[Dataset items]
● ● ● ● ● ● ●

theorem bridgeBreak_frame (i : Nat) (s : State) : SameBase s (bridgeBreak i s) ∧ SameStore s (bridgeBreak i s) ∧
    SameSecure s (bridgeBreak i s) ∧ SameMix s (bridgeBreak i s) ∧ SameHead s (bridgeBreak i s) ∧ SamePlan s (bridgeBreak
    i s) ∧ SamePort s (bridgeBreak i s) ∧ SameSizes s (bridgeBreak i s) ∧ (bridgeBreak i s).front = s.front := by
  unfold bridgeBreak; simp

theorem moveContext_frame (old : Nat) (o : ChainOwner) (s : State) : SameBase s (moveContext old o s) ∧ SameStore s
    (moveContext old o s) ∧ SameHead s (moveContext old o s) ∧ SameSizes s (moveContext old o s) ∧ (moveContext old o
    s).sec = s.sec ∧ (moveContext old o s).survey = s.survey ∧ (moveContext old o s).front = s.front ∧ (moveContext old o
    s).mix = s.mix ∧ (moveContext old o s).plan = s.plan ∧ (moveContext old o s).time = s.time := by
  unfold moveContext; dsimp only; (repeat' split) <;> simp [noteLog_frame .., loseReception_frame .., bridgeBreak_frame .., oweBreaks_frame ..]

theorem moveDecode_frame (old : Nat) (p : Programme) (s : State) : SameBase s (moveDecode old p s) ∧ SameStore s
    (moveDecode old p s) ∧ SameObjects s (moveDecode old p s) ∧ SameHead s (moveDecode old p s) ∧ SamePlan s (moveDecode
    old p s) ∧ SameSizes s (moveDecode old p s) ∧ (moveDecode old p s).sec = s.sec ∧ (moveDecode old p s).survey =
    s.survey ∧ (moveDecode old p s).mix = s.mix := by
  unfold moveDecode; simp [drawBool_frame .., noteLog_frame .., oweBreaks_frame ..]

theorem dropFrames_frame (s : State) : SameMix s (dropFrames s) ∧ SameHead s (dropFrames s) ∧ SameSizes s (dropFrames
    s) ∧ (dropFrames s).pending = s.pending ∧ (dropFrames s).pwr = s.pwr ∧ (dropFrames s).bus = s.bus ∧ (dropFrames s).sec
    = s.sec ∧ (dropFrames s).survey = s.survey ∧ (dropFrames s).prog = s.prog ∧ (dropFrames s).plan = s.plan ∧ (dropFrames
    s).compat = s.compat := by
  unfold dropFrames; simp [pass_frame .., drawBool_frame .., cutAir_frame ..]

theorem failEngine_frame (e : Nat) (s : State) : SameHead s (failEngine e s) ∧ SameSizes s (failEngine e s) ∧
    (failEngine e s).pending = s.pending ∧ (failEngine e s).pwr = s.pwr ∧ (failEngine e s).bus = s.bus ∧ (failEngine e
    s).sec = s.sec ∧ (failEngine e s).survey = s.survey ∧ (failEngine e s).plan = s.plan := by
  unfold failEngine; simp [shedToLimit_frame .., moveContext_frame .., moveDecode_frame .., dropFrames_frame ..]

theorem checkEngine_frame (stalled : BitVec 16) (ecc : BitVec 16) (s : State) (e : Nat) : SameHead s (checkEngine
    stalled ecc s e) ∧ SameSizes s (checkEngine stalled ecc s e) ∧ (checkEngine stalled ecc s e).pending = s.pending ∧
    (checkEngine stalled ecc s e).pwr = s.pwr ∧ (checkEngine stalled ecc s e).bus = s.bus ∧ (checkEngine stalled ecc s
    e).sec = s.sec ∧ (checkEngine stalled ecc s e).survey = s.survey ∧ (checkEngine stalled ecc s e).plan = s.plan := by
  unfold checkEngine; simp [drawContexts_frame .., failEngine_frame ..]

theorem spareRow_frame (row : Nat) (s : State) : SameBase s (spareRow row s) ∧ SameStore s (spareRow row s) ∧
    SameSecure s (spareRow row s) ∧ SameObjects s (spareRow row s) ∧ SameHead s (spareRow row s) ∧ SamePlan s (spareRow
    row s) ∧ SameSizes s (spareRow row s) ∧ (spareRow row s).mix = s.mix := by
  unfold spareRow; simp

theorem correctWord_frame (word : Nat) (s : State) : SameBase s (correctWord word s) ∧ SameStore s (correctWord word
    s) ∧ SameSecure s (correctWord word s) ∧ SameObjects s (correctWord word s) ∧ SameHead s (correctWord word s) ∧
    SamePlan s (correctWord word s) ∧ SameSizes s (correctWord word s) ∧ (correctWord word s).mix = s.mix := by
  unfold correctWord; simp [noteLog_frame .., spareRow_frame ..]

theorem dropPoisoned_frame (n : Nat) (s : State) : SameBase s (dropPoisoned n s) ∧ SameStore s (dropPoisoned n s) ∧
    SameSecure s (dropPoisoned n s) ∧ SameObjects s (dropPoisoned n s) ∧ SameMix s (dropPoisoned n s) ∧ SameHead s
    (dropPoisoned n s) ∧ SamePlan s (dropPoisoned n s) ∧ SameSizes s (dropPoisoned n s) ∧ (dropPoisoned n s).out = s.out
    := by
  unfold dropPoisoned; simp [dropOldest_frame ..]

● ● ● ● ● ● ●

Whatever is in the entries above, write it out exactly.

theorem bridgeBreak_frame (i : Nat) (s : State) : SameBase s (bridgeBreak i s) ∧ SameStore s (bridgeBreak i s) ∧
    SameSecure s (bridgeBreak i s) ∧ SameMix s (bridgeBreak i s) ∧ SameHead s (bridgeBreak i s) ∧ SamePlan s (bridgeBreak
    i s) ∧ SamePort s (bridgeBreak i s) ∧ SameSizes s (bridgeBreak i s) ∧ (bridgeBreak i s).front = s.front := by
  unfold bridgeBreak; simp

theorem moveContext_frame (old : Nat) (o : ChainOwner) (s : State) : SameBase s (moveContext old o s) ∧ SameStore s
    (moveContext old o s) ∧ SameHead s (moveContext old o s) ∧ SameSizes s (moveContext old o s) ∧ (moveContext old o
    s).sec = s.sec ∧ (moveContext old o s).survey = s.survey ∧ (moveContext old o s).front = s.front ∧ (moveContext old o
    s).mix = s.mix ∧ (moveContext old o s).plan = s.plan ∧ (moveContext old o s).time = s.time := by
  unfold moveContext; dsimp only; (repeat' split) <;> simp [noteLog_frame .., loseReception_frame .., bridgeBreak_frame .., oweBreaks_frame ..]

theorem moveDecode_frame (old : Nat) (p : Programme) (s : State) : SameBase s (moveDecode old p s) ∧ SameStore s
    (moveDecode old p s) ∧ SameObjects s (moveDecode old p s) ∧ SameHead s (moveDecode old p s) ∧ SamePlan s (moveDecode
    old p s) ∧ SameSizes s (moveDecode old p s) ∧ (moveDecode old p s).sec = s.sec ∧ (moveDecode old p s).survey =
    s.survey ∧ (moveDecode old p s).mix = s.mix := by
  unfold moveDecode; simp [drawBool_frame .., noteLog_frame .., oweBreaks_frame ..]

theorem dropFrames_frame (s : State) : SameMix s (dropFrames s) ∧ SameHead s (dropFrames s) ∧ SameSizes s (dropFrames
    s) ∧ (dropFrames s).pending = s.pending ∧ (dropFrames s).pwr = s.pwr ∧ (dropFrames s).bus = s.bus ∧ (dropFrames s).sec
    = s.sec ∧ (dropFrames s).survey = s.survey ∧ (dropFrames s).prog = s.prog ∧ (dropFrames s).plan = s.plan ∧ (dropFrames
    s).compat = s.compat := by
  unfold dropFrames; simp [pass_frame .., drawBool_frame .., cutAir_frame ..]

theorem failEngine_frame (e : Nat) (s : State) : SameHead s (failEngine e s) ∧ SameSizes s (failEngine e s) ∧
    (failEngine e s).pending = s.pending ∧ (failEngine e s).pwr = s.pwr ∧ (failEngine e s).bus = s.bus ∧ (failEngine e
    s).sec = s.sec ∧ (failEngine e s).survey = s.survey ∧ (failEngine e s).plan = s.plan := by
  unfold failEngine; simp [shedToLimit_frame .., moveContext_frame .., moveDecode_frame .., dropFrames_frame ..]

theorem checkEngine_frame (stalled : BitVec 16) (ecc : BitVec 16) (s : State) (e : Nat) : SameHead s (checkEngine
    stalled ecc s e) ∧ SameSizes s (checkEngine stalled ecc s e) ∧ (checkEngine stalled ecc s e).pending = s.pending ∧
    (checkEngine stalled ecc s e).pwr = s.pwr ∧ (checkEngine stalled ecc s e).bus = s.bus ∧ (checkEngine stalled ecc s
    e).sec = s.sec ∧ (checkEngine stalled ecc s e).survey = s.survey ∧ (checkEngine stalled ecc s e).plan = s.plan := by
  unfold checkEngine; simp [drawContexts_frame .., failEngine_frame ..]

theorem spareRow_frame (row : Nat) (s : State) : SameBase s (spareRow row s) ∧ SameStore s (spareRow row s) ∧
    SameSecure s (spareRow row s) ∧ SameObjects s (spareRow row s) ∧ SameHead s (spareRow row s) ∧ SamePlan s (spareRow
    row s) ∧ SameSizes s (spareRow row s) ∧ (spareRow row s).mix = s.mix := by
  unfold spareRow; simp

theorem correctWord_frame (word : Nat) (s : State) : SameBase s (correctWord word s) ∧ SameStore s (correctWord word
    s) ∧ SameSecure s (correctWord word s) ∧ SameObjects s (correctWord word s) ∧ SameHead s (correctWord word s) ∧
    SamePlan s (correctWord word s) ∧ SameSizes s (correctWord word s) ∧ (correctWord word s).mix = s.mix := by
  unfold correctWord; simp [noteLog_frame .., spareRow_frame ..]

theorem dropPoisoned_frame (n : Nat) (s : State) : SameBase s (dropPoisoned n s) ∧ SameStore s (dropPoisoned n s) ∧
    SameSecure s (dropPoisoned n s) ∧ SameObjects s (dropPoisoned n s) ∧ SameMix s (dropPoisoned n s) ∧ SameHead s
    (dropPoisoned n s) ∧ SamePlan s (dropPoisoned n s) ∧ SameSizes s (dropPoisoned n s) ∧ (dropPoisoned n s).out = s.out
    := by
  unfold dropPoisoned; simp [dropOldest_frame ..]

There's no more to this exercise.